# thiran

Generate fractional delay filter based on Thiran approximation

## Syntax

```sys = thiran(tau, Ts) ```

## Description

`sys = thiran(tau, Ts)` discretizes the continuous-time delay `tau` using a Thiran filter to approximate the fractional part of the delay. `Ts` specifies the sample time.

## Input Arguments

 `tau` Time delay to discretize. `Ts` Sample time.

## Output Arguments

 `sys` Discrete-time `tf` object.

## Examples

Approximate and discretize a time delay that is a noninteger multiple of the target sample time.

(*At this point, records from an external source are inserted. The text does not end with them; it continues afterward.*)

-- ==== Sys2Proof/Laws/Exec.lean ====
section
/-! SUPPORT. Everything one instruction can do, once: where it answers `next t`, what `t` is. The proofs about steps cite
these instead of unfolding a meaning. -/

namespace Sys2Proof.Machine

variable {s t : State}

/-! ## The command rows -/

theorem exec_cmdNop (h : exec .cmdNop s = .next t) : t = s := (Host.Outcome.next.inj h).symm

/-- START is refused with BUSY, refused with LEN, or begins a run. -/
theorem exec_cmdStart (h : exec .cmdStart s = .next t) :
    (s.busy = true ∧ t = s.raiseError .busy) ∨
    (s.busy = false ∧ s.params.bufBytes < s.msgLen.toNat ∧ t = s.raiseError .len) ∨
    (s.busy = false ∧ s.msgLen.toNat ≤ s.params.bufBytes ∧ t = s.startRun) := by
  simp only [exec, execCmdStart] at h
  cases hb : s.busy <;> simp only [hb, if_true, if_false, Bool.false_eq_true] at h
  · split at h
    · exact .inr (.inl ⟨rfl, ‹_›, (Host.Outcome.next.inj h).symm⟩)
    · exact .inr (.inr ⟨rfl, by omega, (Host.Outcome.next.inj h).symm⟩)
  · exact .inl ⟨rfl, (Host.Outcome.next.inj h).symm⟩

/-- ABORT stops a run, or has no effect. -/
theorem exec_cmdAbort (h : exec .cmdAbort s = .next t) :
    (s.busy = true ∧ t = { s.forgetDatapath with stage := StageCode.idle }) ∨ (s.busy = false ∧ t = s) := by
  simp only [exec, execCmdAbort] at h
  cases hb : s.busy <;> simp only [hb, if_true, if_false, Bool.false_eq_true] at h
  · exact .inr ⟨rfl, (Host.Outcome.next.inj h).symm⟩
  · exact .inl ⟨rfl, (Host.Outcome.next.inj h).symm⟩

theorem exec_cmdSoftReset (h : exec .cmdSoftReset s = .next t) : t = s.softReset := (Host.Outcome.next.inj h).symm

theorem exec_cmdIllegal {w : Word} (h : exec (.cmdIllegal w) s = .next t) : t = s.raiseError .cmd :=
  (Host.Outcome.next.inj h).symm

/-! ## The transaction rows -/

theorem exec_rd {u : Target} (h : exec (.rd u) s = .next t) :
    t = { s with responses := s.readTarget u :: s.responses } := (Host.Outcome.next.inj h).symm

theorem exec_wrCtrl {d : Word} (h : exec (.wrCtrl d) s = .next t) : t = { s with irqEn := d.getLsbD 0 } :=
  (Host.Outcome.next.inj h).symm

/-- The five kinds of command word. -/
theorem decodeCommand_cases (w : Word) :
    (w = 0#32 ∧ decodeCommand w = .nop) ∨ (w = 1#32 ∧ decodeCommand w = .start) ∨
    (w = 2#32 ∧ decodeCommand w = .abort) ∨ (w = 3#32 ∧ decodeCommand w = .softReset) ∨
    (4 ≤ w.toNat ∧ decodeCommand w = .illegal w) := by
  by_cases h : 4 ≤ w.toNat
  · exact .inr (.inr (.inr (.inr ⟨h, decodeCommand_illegal w (decide_eq_false (by omega))⟩)))
  · obtain h | h | h | h : w.toNat = 0 ∨ w.toNat = 1 ∨ w.toNat = 2 ∨ w.toNat = 3 := by omega
    · obtain rfl : w = 0#32 := BitVec.eq_of_toNat_eq h
      exact .inl ⟨rfl, rfl⟩
    · obtain rfl : w = 1#32 := BitVec.eq_of_toNat_eq h
      exact .inr (.inl ⟨rfl, rfl⟩)
    · obtain rfl : w = 2#32 := BitVec.eq_of_toNat_eq h
      exact .inr (.inr (.inl ⟨rfl, rfl⟩))
    · obtain rfl : w = 3#32 := BitVec.eq_of_toNat_eq h
      exact .inr (.inr (.inr (.inl ⟨rfl, rfl⟩)))

/-- A write to `CMD` is one of the five command rows. -/
theorem exec_wrCmd {w : Word} (h : exec (.wrCmd w) s = .next t) :
    (w = 0#32 ∧ exec .cmdNop s = .next t) ∨ (w = 1#32 ∧ exec .cmdStart s = .next t) ∨
    (w = 2#32 ∧ exec .cmdAbort s = .next t) ∨ (w = 3#32 ∧ exec .cmdSoftReset s = .next t) ∨
    (4 ≤ w.toNat ∧ exec (.cmdIllegal w) s = .next t) := by
  simp only [exec, execWrCmd] at h
  obtain ⟨hw, hd⟩ | ⟨hw, hd⟩ | ⟨hw, hd⟩ | ⟨hw, hd⟩ | ⟨hw, hd⟩ := decodeCommand_cases w <;> rw [hd] at h
  · exact .inl ⟨hw, h⟩
  · exact .inr (.inl ⟨hw, h⟩)
  · exact .inr (.inr (.inl ⟨hw, h⟩))
  · exact .inr (.inr (.inr (.inl ⟨hw, h⟩)))
  · exact .inr (.inr (.inr (.inr ⟨hw, h⟩)))

theorem exec_wrStatus {d : Word} (h : exec (.wrStatus d) s = .next t) :
    t = { s with
      done := s.done && !d.getLsbD 1
      err := s.err && !d.getLsbD 2
      errCode := if d.getLsbD 2 then .none else s.errCode } := by
  rw [← Host.Outcome.next.inj h]
  cases d.getLsbD 1 <;> cases d.getLsbD 2 <;> simp [State.clearDone, State.clearErr]

theorem exec_wrMsgLen {d : Word} (h : exec (.wrMsgLen d) s = .next t) :
    (s.busy = true ∧ t = s.raiseError .busy) ∨ (s.busy = false ∧ t = { s with msgLen := d }) := by
  simp only [exec, execWrMsgLen] at h
  cases hb : s.busy <;> simp only [hb, if_true, if_false, Bool.false_eq_true] at h
  · exact .inr ⟨rfl, (Host.Outcome.next.inj h).symm⟩
  · exact .inl ⟨rfl, (Host.Outcome.next.inj h).symm⟩

theorem exec_wrBuf {w : BitVec 14} {d : Word} (h : exec (.wrBuf w d) s = .next t) :
    (bufWordBacked s.params w = false ∧ t = s) ∨ (bufWordBacked s.params w = true ∧ s.busy = true ∧ t = s.raiseError .busy) ∨
    (bufWordBacked s.params w = true ∧ s.busy = false ∧
      t = { s with msgBuf := Memory.writeWord s.msgBuf (bufWordAddr w) d }) := by
  simp only [exec, execWrBuf] at h
  cases hw : bufWordBacked s.params w <;> cases hb : s.busy <;>
    simp only [hw, hb, if_true, if_false, Bool.false_eq_true] at h
  · exact .inl ⟨rfl, (Host.Outcome.next.inj h).symm⟩
  · exact .inl ⟨rfl, (Host.Outcome.next.inj h).symm⟩
  · exact .inr (.inr ⟨rfl, rfl, (Host.Outcome.next.inj h).symm⟩)
  · exact .inr (.inl ⟨rfl, rfl, (Host.Outcome.next.inj h).symm⟩)

theorem exec_wrIgnored {u : Target} {d : Word} (h : exec (.wrIgnored u d) s = .next t) : t = s :=
  (Host.Outcome.next.inj h).symm

/-! ## The stage rows -/

theorem exec_stageIdle (h : exec .stageIdle s = .next t) : t = s := (Host.Outcome.next.inj h).symm

theorem exec_stageSeed (h : exec .stageSeed s = .next t) :
    s.seedReadable = true ∧ t = { s with seed := seedFold s.message, stage := StageCode.init } := by
  simp only [exec, execStageSeed] at h
  cases hr : s.seedReadable <;> simp only [hr, if_true, if_false, Bool.false_eq_true] at h
  · cases h
  · exact ⟨rfl, (Host.Outcome.next.inj h).symm⟩

theorem exec_stageInit (h : exec .stageInit s = .next t) :
    t = { s with S := initialState s.seed, stage := StageCode.load } := (Host.Outcome.next.inj h).symm

theorem exec_stageLoad (h : exec .stageLoad s = .next t) :
    s.loadReadable = true ∧
    t = { s with blkr := padBlock s.bufByte s.lenL.toNat (64 * s.blk.toNat), stage := StageCode.params } := by
  simp only [exec, execStageLoad] at h
  cases hr : s.loadReadable <;> simp only [hr, if_true, if_false, Bool.false_eq_true] at h
  · cases h
  · exact ⟨rfl, (Host.Outcome.next.inj h).symm⟩

theorem exec_stageParams (h : exec .stageParams s = .next t) :
    t = { s with a := paramA s.blkr, b := paramB s.blkr, c := paramC s.blkr, stage := StageCode.absorb } :=
  (Host.Outcome.next.inj h).symm

theorem exec_stageAbsorb (h : exec .stageAbsorb s = .next t) :
    t = { s with S := absorb s.S s.blkr, stage := StageCode.nlmix } := (Host.Outcome.next.inj h).symm

theorem exec_stageNlmix (h : exec .stageNlmix s = .next t) :
    t = { s with S := nlMix s.params.mixConv s.S s.a s.b s.c, stage := StageCode.permgen } := (Host.Outcome.next.inj h).symm

theorem exec_stagePermgen (h : exec .stagePermgen s = .next t) :
    t = { s with
      perm := (permGen (ctrSeed s.blkr)).1, ctr := (permGen (ctrSeed s.blkr)).2, stage := StageCode.permute } :=
  (Host.Outcome.next.inj h).symm

theorem exec_stagePermute (h : exec .stagePermute s = .next t) :
    t = { s with snap := s.S, S := permute s.S s.perm, stage := StageCode.diffuse } :=
  (Host.Outcome.next.inj h).symm

theorem exec_stageDiffuse (h : exec .stageDiffuse s = .next t) :
    t = { s with
      snap := s.S, S := diffuse s.S, blk := s.blk + 1, blkcnt := s.blk + 1
      stage := if s.blk + 1 < s.nb then StageCode.load else StageCode.compress } :=
  (Host.Outcome.next.inj h).symm

theorem exec_stageCompress (h : exec .stageCompress s = .next t) :
    t = { s.forgetDatapath with digest := s.S, done := true, stage := StageCode.idle } :=
  (Host.Outcome.next.inj h).symm

theorem exec_stageReserved {c : BitVec 4} (h : exec (.stageReserved c) s = .next t) : False := by cases h

/-- The block count that an accepted START latches. -/
theorem nb_toNat (x : Word) (h : x.toNat ≤ 61440) : ((x >>> 6) + 1).toNat = x.toNat / 64 + 1 := by
  simp only [BitVec.toNat_add, BitVec.toNat_ushiftRight, Nat.shiftRight_eq_div_pow]
  show (x.toNat / 64 + 1) % 2^32 = _
  omega

/-- Within the buffer's length every byte SEED and LOAD read exists. -/
theorem readable {s : State} (h : s.lenL.toNat ≤ s.params.bufBytes) : s.seedReadable = true ∧ s.loadReadable = true := by
  refine ⟨decide_eq_true h, ?_⟩
  unfold State.loadReadable State.loadEnd; simp only [Bool.or_eq_true, decide_eq_true_eq]
  omega

/-- The twelve kinds of stage code. -/
theorem stage_cases (c : BitVec 4) : c = 0#4 ∨ c = 1#4 ∨ c = 2#4 ∨ c = 3#4 ∨ c = 4#4 ∨ c = 5#4 ∨ c = 6#4 ∨ c = 7#4 ∨ c = 8#4 ∨ c = 9#4 ∨ c = 10#4 ∨ 11 ≤ c.toNat := by revert c; decide

/-- A stage leaves everything but the datapath, `SEED` and `BLKCNT` unchanged; COMPRESS alone ends the run. -/
theorem stage_frame {s t : State} (he : exec (decodeStage s.stage) s = .next t) :
    (t = { s with S := t.S, blkr := t.blkr, a := t.a, b := t.b, c := t.c, perm := t.perm, ctr := t.ctr, snap := t.snap, blk := t.blk, blkcnt := t.blkcnt, seed := t.seed, stage := t.stage }
      ∧ s.stage ≠ StageCode.compress)
    ∨ (s.stage = StageCode.compress ∧ t = { s.forgetDatapath with digest := s.S, done := true, stage := StageCode.idle }) := by
  generalize hc : s.stage = c at he
  obtain h0|h0|h0|h0|h0|h0|h0|h0|h0|h0|h0|h0 := stage_cases c <;> try subst h0
  · have h : exec .stageIdle s = _ := he; rw [exec_stageIdle h]; exact .inl ⟨rfl, by decide⟩
  · have h : exec .stageSeed s = _ := he; rw [(exec_stageSeed h).2]; exact .inl ⟨rfl, by decide⟩
  · have h : exec .stageInit s = _ := he; rw [exec_stageInit h]; exact .inl ⟨rfl, by decide⟩
  · have h : exec .stageLoad s = _ := he; rw [(exec_stageLoad h).2]; exact .inl ⟨rfl, by decide⟩
  · have h : exec .stageParams s = _ := he; rw [exec_stageParams h]; exact .inl ⟨rfl, by decide⟩
  · have h : exec .stageAbsorb s = _ := he; rw [exec_stageAbsorb h]; exact .inl ⟨rfl, by decide⟩
  · have h : exec .stageNlmix s = _ := he; rw [exec_stageNlmix h]; exact .inl ⟨rfl, by decide⟩
  · have h : exec .stagePermgen s = _ := he; rw [exec_stagePermgen h]; exact .inl ⟨rfl, by decide⟩
  · have h : exec .stagePermute s = _ := he; rw [exec_stagePermute h]; exact .inl ⟨rfl, by decide⟩
  · have h : exec .stageDiffuse s = _ := he; rw [exec_stageDiffuse h]; exact .inl ⟨rfl, by decide⟩
  · have h : exec .stageCompress s = _ := he; rw [exec_stageCompress h]; exact .inr ⟨rfl, rfl⟩
  · rw [decodeStage_reserved c h0] at he; exact (exec_stageReserved he).elim

/-- The host's instructions, and the commands among them, go on in every state. -/
theorem exec_wrCmd_next (w : Word) (s : State) : ∃ t, exec (.wrCmd w) s = .next t := by
  simp only [exec, execWrCmd, execCmdNop, execCmdStart, execCmdAbort, execCmdSoftReset, execCmdIllegal]
  repeat' split
  all_goals exact ⟨_, rfl⟩

theorem exec_wr_next (P : Params) (off : Offset) (data : Word) (s : State) : ∃ t, exec (decode P (.wr off data)) s = .next t := by
  simp only [decode, decodeWrite]
  split
  · exact ⟨_, rfl⟩
  · exact exec_wrCmd_next data s
  · exact ⟨_, rfl⟩
  · simp only [exec, execWrMsgLen]; split <;> exact ⟨_, rfl⟩
  · simp only [exec, execWrBuf]; repeat' split
    all_goals exact ⟨_, rfl⟩
  · exact ⟨_, rfl⟩

end Sys2Proof.Machine
end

```sys1 = thiran(2.4, 1) Transfer function: 0.004159 z^3 - 0.04813 z^2 + 0.5294 z + 1 ----------------------------------------- z^3 + 0.5294 z^2 - 0.04813 z + 0.004159 Sample time: 1```

The time delay is 2.4 s, and the sample time is 1 s. Therefore, `sys1` is a discrete-time transfer function of order 3.

Discretize a time delay that is an integer multiple of the target sample time.

```sys2 = thiran(10, 1) Transfer function: 1 ---- z^10 Sample time: 1```

## Tips

• If `tau` is an integer multiple of `Ts`, then `sys` represents the pure discrete delay zN, with N = `tau/Ts`. Otherwise, `sys` is a discrete-time, all-pass, infinite impulse response (IIR) filter of order `ceil(tau/Ts)`.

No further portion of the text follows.